Die Entbindung von Schweigepflichten berühre den Schutzbereich des allgemeinen Persönlichkeitsrechts in seiner Ausprägung als Recht der informationellen Selbstbestimmung. Die Selbstentfaltung des Einzelnen soll dadurch gewährleistet werden, dass er selbst über Preisgabe und Verwendung persönlicher Daten bestimmte. Die Ungewissheit über die Verwendung und den Verbleib von Informationen könne zu Selbstbeschränkungen bis zum Verzicht von Grundrechtsausübung führen. Die Frage nach einer unangemessenen Benachteiligung bei der Kontrolle von AVB gem. § 9 AGBG/§ 307 BGB könne deshalb nur unter Erwägung dieses Rechts beantwortet werden.
In Anbetracht der Disponibilität dieses Grundrechts sei staatlicherseits Zurückhaltung bei der Durchsetzung angezeigt. Insoweit sei grundsätzlich jede privatautonome Entscheidung als Ausdruck der allgemeinen Handlungsfreiheit nach Art. 2 Abs. 1 GG zu respektieren. Eine solchermaßen getroffene Entscheidung schließe als Grundrechtsverzicht bereits den Grundrechtseingriff aus. Aus der Parteienentscheidung sei in der Regel auf einen sachgerechten Interessenausgleich zu schließen bei dem beiderseits die Grundrechte in einem angemessenen Verhältnis zueinander zur Entfaltung gekommen seien. Insoweit sei eine gerichtliche Korrektur, die notwendig die allgemeine Handlungsfreiheit beider Kontrahenten einschränken würde, unzulässig.

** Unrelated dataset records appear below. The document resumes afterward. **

-- ==== Sys2Proof/Tests/Slice0.lean ====
section
/-! SUPPORT. The modeller's own tests: ill-formed terms refused, words written out from the spec's encoding, the spec's
vectors (95_test_vectors.md, by hand from the rules), and for each statement with hypotheses a state that meets them. -/

namespace Sys2Proof.Tests

open Sys2Proof.Machine Sys2Proof.Safety

/-! ### Configurations and states -/

/-- Program P1. -/
def cfg1 : Cfg :=
  { Config.device with
    barLen := 2, samplesPerTick := 3
    voices := [{ pan := 16, volume := 100, sample := 0 }]
    samples := [[0x0000, 0x03E8, 0xF830, 0x0BB8]]
    patterns := [[[0x35, 0x20]]] }

/-- Program P2. -/
def cfg2 : Cfg :=
  { Config.device with
    barLen := 2, samplesPerTick := 2
    voices := [{ pan := 32, volume := 255, sample := 0 }, { pan := 0, volume := 128, sample := 1 }]
    samples := [[0x0000, 0x4000, 0xC000, 0x2000, 0xE000], [0x0000, 0x7FFF, 0x8000]]
    patterns := [[[0x39, 0x31], [0x20, 0x31]], [[0x20, 0x20], [0x39, 0x20]]]
    song := [0, 1] }

/-- Program P3, six full-scale voices. -/
def cfg3 : Cfg :=
  { Config.device with
    barLen := 1, samplesPerTick := 3
    voices := List.replicate 6 { pan := 32, volume := 255, sample := 0 }
    samples := [[0x0000, 0x7FFF, 0x8000]]
    patterns := [List.replicate 6 [0x39]] }

/-- Program P4: N = 3, B = 2. -/
def cfg4 : Cfg :=
  { Config.device with
    barLen := 1, samplesPerTick := 16, nSlots := 3, bufferSize := 2
    voices := [{ pan := 16, volume := 128, sample := 0 }]
    samples := [(List.range 17).map fun i => BitVec.ofNat 16 (16 * i)]
    patterns := [[[0x31]]] }

/-- A voice of a configuration's first voice with a given offset and emphasis. -/
def voiceAt (c : Cfg) (pos emph : Nat) : Voice :=
  { Voice.ofCfg ((c.voices[0]?).getD { pan := 0, volume := 0, sample := 0 }) with pos := pos, emph := emph }

/-- The reset state of a configuration with the accumulators at 0, the free draws left aside. -/
def fresh (c : Cfg) : State := { State.resetWith c with accL := 0, accR := 0 }

/-- Words written n for 0x000n000n. -/
def nn (n : Nat) : FrameWord := BitVec.ofNat 32 (n * 0x00010001)

/-- P4 after PREFILL, before START (trace K, step 1). -/
def prefilled4 : State :=
  { fresh cfg4 with
    timing := { bar := 0, tickOfBar := 0, sampleOfTick := 6 }
    voices := [voiceAt cfg4 7 0]
    ring := [(0, nn 1), (1, nn 2), (2, nn 3), (3, nn 4), (4, nn 5), (5, nn 6)]
    prefilled := true }

/-- P4 after START (trace K, step 2). -/
def booted4 : State := { prefilled4 with playing := 0, devActive := true }

/-- P4 with a completion pending (trace K, step 5). -/
def pending4 : State := { booted4 with devRd := 2 }

/-- P4 with a slot free (trace K, step 6). -/
def free4 : State := { booted4 with playing := 1 }

/-- P4 at the last frame of a fill (trace K, step 8). -/
def writing4 : State :=
  { booted4 with
    timing := { bar := 0, tickOfBar := 0, sampleOfTick := 7 }
    voices := [voiceAt cfg4 8 0]
    ring := [(0, nn 7), (1, nn 2), (2, nn 3), (3, nn 4), (4, nn 5), (5, nn 6)]
    playing := 1, fillState := .writing, frameIdx := 1 }

/-- P2 at the first tick of bar 1. -/
def scan2 : State :=
  { fresh cfg2 with timing := { bar := 1, tickOfBar := 0, sampleOfTick := 0 }, voices := [voiceAt cfg2 3 0, voiceAt cfg2 0 0] }

/-- A view of the state after an instruction; none where it stops. -/
def after {α : Type} (i : Instr) (s : State) (f : State → α) : Option α :=
  match exec i s with
  | .next t => some (f t)
  | _ => none

/-- The invariant in decidable pieces. -/
abbrev InvChecks (s : State) : Prop :=
  (s.cfg.wf = true ∧ (s.timing.bar < s.cfg.loopBars ∧ s.timing.tickOfBar < s.cfg.barLen
    ∧ s.timing.sampleOfTick < s.cfg.samplesPerTick) ∧ s.voices.map staticOf = s.cfg.voices)
  ∧ ((∀ x ∈ s.voices, x.pos < (tableLen s.cfg x.sample).getD 0)
    ∧ (∀ x ∈ s.voices, ∃ j < 9, x.emph = j * s.cfg.emphStep))
  ∧ (s.playing < s.cfg.nSlots ∧ s.filling < s.cfg.nSlots ∧ s.frameIdx < s.cfg.bufferSize
    ∧ (s.fillState = .check → s.frameIdx = 0) ∧ s.devRd ≤ s.cfg.bufferSize)
  ∧ ((s.devActive = false → s.devRd = 0) ∧ (s.devActive = false → s.playing = s.cfg.nSlots - 1)
    ∧ (s.devActive = true → s.prefilled = true)
    ∧ (s.prefilled = false → s.filling = 0 ∧ s.fillState = .check))
  ∧ (s.ring.wf ∧ (∀ p ∈ s.ring, p.1 < s.cfg.nSlots * s.cfg.bufferSize)
    ∧ (s.prefilled = true → ∀ a < s.cfg.nSlots * s.cfg.bufferSize, (s.ring.read a).isSome))

theorem inv_of_checks {s : State} (h : InvChecks s) (hl : s.accL = 0) (hr : s.accR = 0) : Inv s := by
  obtain ⟨⟨a1, a2, a3⟩, ⟨b1, b2⟩, ⟨c1, c2, c3, c4, c5⟩, ⟨d1, d2, d3, d4⟩, ⟨e1, e2, e3⟩⟩ := h
  have h0 : ∀ W, SignedRange W 0 := fun W => by
    have : (0 : Int) < 2 ^ (W - 1) := by positivity
    constructor <;> omega
  exact ⟨a1, a2, a3, b1, b2, hl ▸ h0 _, hr ▸ h0 _, c1, c2, c3, c4, c5, d1, d2, d3, d4, e1, e2, e3⟩

/-! ### Ill-formed terms are refused -/

theorem test_wf_accepts : cfg1.wf = true ∧ cfg2.wf = true ∧ cfg3.wf = true ∧ cfg4.wf = true := by decide
theorem test_wf_no_voice : Cfg.wf { cfg1 with voices := [], patterns := [[]] } = false := by decide
theorem test_wf_bar_len : Cfg.wf { cfg1 with barLen := 0, patterns := [[[]]] } = false := by decide
theorem test_wf_no_bar : Cfg.wf { cfg1 with song := [] } = false := by decide
theorem test_wf_no_pattern : Cfg.constantsOk { cfg1 with patterns := [] } = false := by decide
theorem test_wf_no_sample : Cfg.constantsOk { cfg1 with samples := [] } = false := by decide
theorem test_wf_samples_per_tick : Cfg.wf { cfg1 with samplesPerTick := 0 } = false := by decide
theorem test_wf_pan_max : Cfg.wf { cfg1 with panMax := 0, voices := [{ pan := 0, volume := 1, sample := 0 }] } = false := by
  decide
theorem test_wf_acc_w : Cfg.wf { cfg1 with accW := 30 } = false ∧ Cfg.wf { cfg1 with accW := 31 } = true := by decide
theorem test_wf_slots : Cfg.wf { cfg1 with nSlots := 2 } = false ∧ Cfg.wf { cfg1 with nSlots := 3 } = true := by decide
theorem test_wf_buffer_size : Cfg.wf { cfg1 with bufferSize := 0 } = false := by decide
theorem test_wf_table_length : Cfg.wf { cfg1 with samples := [[0]] } = false := by decide
theorem test_wf_voice_pan : Cfg.wf { cfg1 with voices := [{ pan := 33, volume := 1, sample := 0 }] } = false := by decide
theorem test_wf_voice_volume : Cfg.wf { cfg1 with voices := [{ pan := 1, volume := 256, sample := 0 }] } = false := by decide
theorem test_wf_voice_sample : Cfg.wf { cfg1 with voices := [{ pan := 1, volume := 1, sample := 1 }] } = false := by decide
theorem test_wf_grid_rows : Cfg.wf { cfg1 with patterns := [[[0x35, 0x20], [0x20, 0x20]]] } = false := by decide
theorem test_wf_grid_row_length : Cfg.wf { cfg1 with patterns := [[[0x35]]] } = false := by decide
theorem test_wf_grid_symbol : Cfg.wf { cfg1 with patterns := [[[0x30, 0x20]]] } = false
    ∧ Cfg.wf { cfg1 with patterns := [[[0x3A, 0x20]]] } = false := by decide
theorem test_wf_song : Cfg.wf { cfg1 with song := [1] } = false := by decide

/-- Every instruction with a voice operand refuses the first number that names no voice. -/
theorem test_wf_voice_operand : ∀ i ∈ [Instr.nohit 2, .hit1 2, .hit2 2, .hit3 2, .hit4 2, .hit5 2, .hit6 2, .hit7 2,
    .hit8 2, .hit9 2, .vfetch 2, .vstep 2, .gain 2, .panmul 2, .mixv 2], i.wf 2 = false ∧ i.wf 3 = true := by decide
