-- ==== Sys2Proof/Laws/PerInstr.lean ====
section
/-! SUPPORT. Facts about every command as syntax, one lemma per constructor of Instr. -/

namespace Sys2Proof.Laws.EncodingFitsRow

/-- A command's word fits the match and mask of a row of the opcode table with its mnemonic (R105). -/
def Statement (i : Instr) : Prop :=
  ∃ row ∈ opcodeTable, row.mnemonic = i.mnemonic ∧ encode i &&& row.mask = row.pattern

theorem nop : Statement .nop := by unfold Statement; decide

theorem sinv (d src : XReg) : Statement (.sinv d src) :=
  ⟨⟨"SINV", 0x04000000#32, 0xFC0FFFFF#32⟩, by simp [opcodeTable], rfl, commandWord_maskTwo ..⟩

theorem det3 (d : XReg) (src : WReg) : Statement (.det3 d src) :=
  ⟨⟨"DET3", 0x08000000#32, 0xFC0FFFFF#32⟩, by simp [opcodeTable], rfl, commandWord_maskTwo ..⟩

theorem adj3 (d src : WReg) : Statement (.adj3 d src) :=
  ⟨⟨"ADJ3", 0x0C000000#32, 0xFC0FFFFF#32⟩, by simp [opcodeTable], rfl, commandWord_maskTwo ..⟩

theorem inv3 (d src : WReg) : Statement (.inv3 d src) :=
  ⟨⟨"INV3", 0x10000000#32, 0xFC0FFFFF#32⟩, by simp [opcodeTable], rfl, commandWord_maskTwo ..⟩

theorem mvm3 (d k v : WReg) : Statement (.mvm3 d k v) :=
  ⟨⟨"MVM3", 0x14000000#32, 0xFC01FFFF#32⟩, by simp [opcodeTable], rfl, commandWord_maskThree ..⟩

theorem gmm (d a b : WReg) : Statement (.gmm d a b) :=
  ⟨⟨"GMM", 0x20000000#32, 0xFC01FFFF#32⟩, by simp [opcodeTable], rfl, commandWord_maskThree ..⟩

theorem gmv (d a v : WReg) : Statement (.gmv d a v) :=
  ⟨⟨"GMV", 0x24000000#32, 0xFC01FFFF#32⟩, by simp [opcodeTable], rfl, commandWord_maskThree ..⟩

theorem ginv (d src : WReg) : Statement (.ginv d src) :=
  ⟨⟨"GINV", 0x28000000#32, 0xFC0FFFFF#32⟩, by simp [opcodeTable], rfl, commandWord_maskTwo ..⟩

theorem gisinv (d : XReg) (src : WReg) : Statement (.gisinv d src) :=
  ⟨⟨"GISINV", 0x2C000000#32, 0xFC0FFFFF#32⟩, by simp [opcodeTable], rfl, commandWord_maskTwo ..⟩

theorem lseed : Statement .lseed := by unfold Statement; decide

theorem lload (src : WReg) : Statement (.lload src) :=
  ⟨⟨"LLOAD", 0x44000000#32, 0xFF8FFFFF#32⟩, by simp [opcodeTable], rfl, commandWord_maskRs1Only ..⟩

theorem lstore (d : WReg) : Statement (.lstore d) :=
  ⟨⟨"LSTORE", 0x48000000#32, 0xFC7FFFFF#32⟩, by simp [opcodeTable], rfl, commandWord_maskRdOnly ..⟩

theorem lcall (d : XReg) (n : BitVec 16) : Statement (.lcall d n) :=
  ⟨⟨"LCALL", 0x4C000000#32, 0xFC7F0000#32⟩, by simp [opcodeTable], rfl, commandWord_maskLcall ..⟩

theorem ldraw (d : XReg) : Statement (.ldraw d) :=
  ⟨⟨"LDRAW", 0x50000000#32, 0xFC7FFFFF#32⟩, by simp [opcodeTable], rfl, commandWord_maskRdOnly ..⟩

theorem lock (d k b : WReg) : Statement (.lock d k b) :=
  ⟨⟨"LOCK", 0x60000000#32, 0xFC01FFFF#32⟩, by simp [opcodeTable], rfl, commandWord_maskThree ..⟩

theorem unlock (d k b : WReg) : Statement (.unlock d k b) :=
  ⟨⟨"UNLOCK", 0x64000000#32, 0xFC01FFFF#32⟩, by simp [opcodeTable], rfl, commandWord_maskThree ..⟩

end Sys2Proof.Laws.EncodingFitsRow
end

Die Bedingungen der freien Selbstbestimmung als Voraussetzungen der Privatautonomie müssen jedoch tatsächlich vorliegen. Erst das Fehlen dieser Bedingungen ermöglicht die gerichtliche Überprüfung der proportionalen Entfaltung von Grundrechten innerhalb von Verträgen, denn dann liegt ein Eingriff vor. Die grundsätzlich verwehrte Kontrolle wandelt sich zu einer Schutzpflicht, wenn einer der Vertragspartner angesichts erheblich ungleicher Verhandlungspositionen den Vertragsinhalt faktisch einseitig bestimmen kann.
Zu dieser Einschätzung kam das BVerfG hier. Die grundsätzliche Selbstbestimmung habe sich zu einer Fremdbestimmung durch den Versicherer verkehrt. Die Vertragsbedingungen würden nicht zur Disposition gestellt. Zudem gebe es bezüglich der datenschutzrechtlichen Vertragsbedingungen zwischen den Versicherern keinen Wettbewerb, so dass sich dem Verbraucher keine Alternative biete.
Diese Wertung verwundert schon im Ansatz; denn es besteht insbesondere keine gesetzliche Pflicht, das Risiko der Berufsunfähigkeit zu versichern. Daher behilft sich das BVerfG mit einer sozialpolitischen Argumentation. Angesichts der gesetzlich vorgesehenen Leistungen im Falle der Berufsunfähigkeit, könne der Lebensstandard nur durch private Vorsorge gesichert werden. Ein Verweisen auf Sozialhilfe oder Verbrauch des Vermögens sei nicht zumutbar. Die beherrschende Stellung des Versicherungsunternehmens ergebe sich ferner daraus, dass die Versicherungsbedingungen nicht verhandelbar seien und ein Wettbewerb auf dem Gebiet des Datenschutzes nicht stattfinde. Für den informationellen Selbstschutz bestehe daher einzig die unzumutbare Alternative, den Vertragsschluss zu unterlassen bzw. nach Eintritt des Versicherungsfalls auf den Erhalt von Leistungen zu verzichten.
Es ist schon bemerkenswert, dass das BVerfG aus dem persönlichen Wunsch des Einzelnen nach Absicherung seines Lebensstandards den Schluss zieht, die Selbstbestimmung sei aufgehoben. Die darin zum Ausdruck kommende Bewertung der Notwendigkeit der Berufsunfähigkeitszusatzversicherung ist nicht überzeugend, schon gar nicht zwingend.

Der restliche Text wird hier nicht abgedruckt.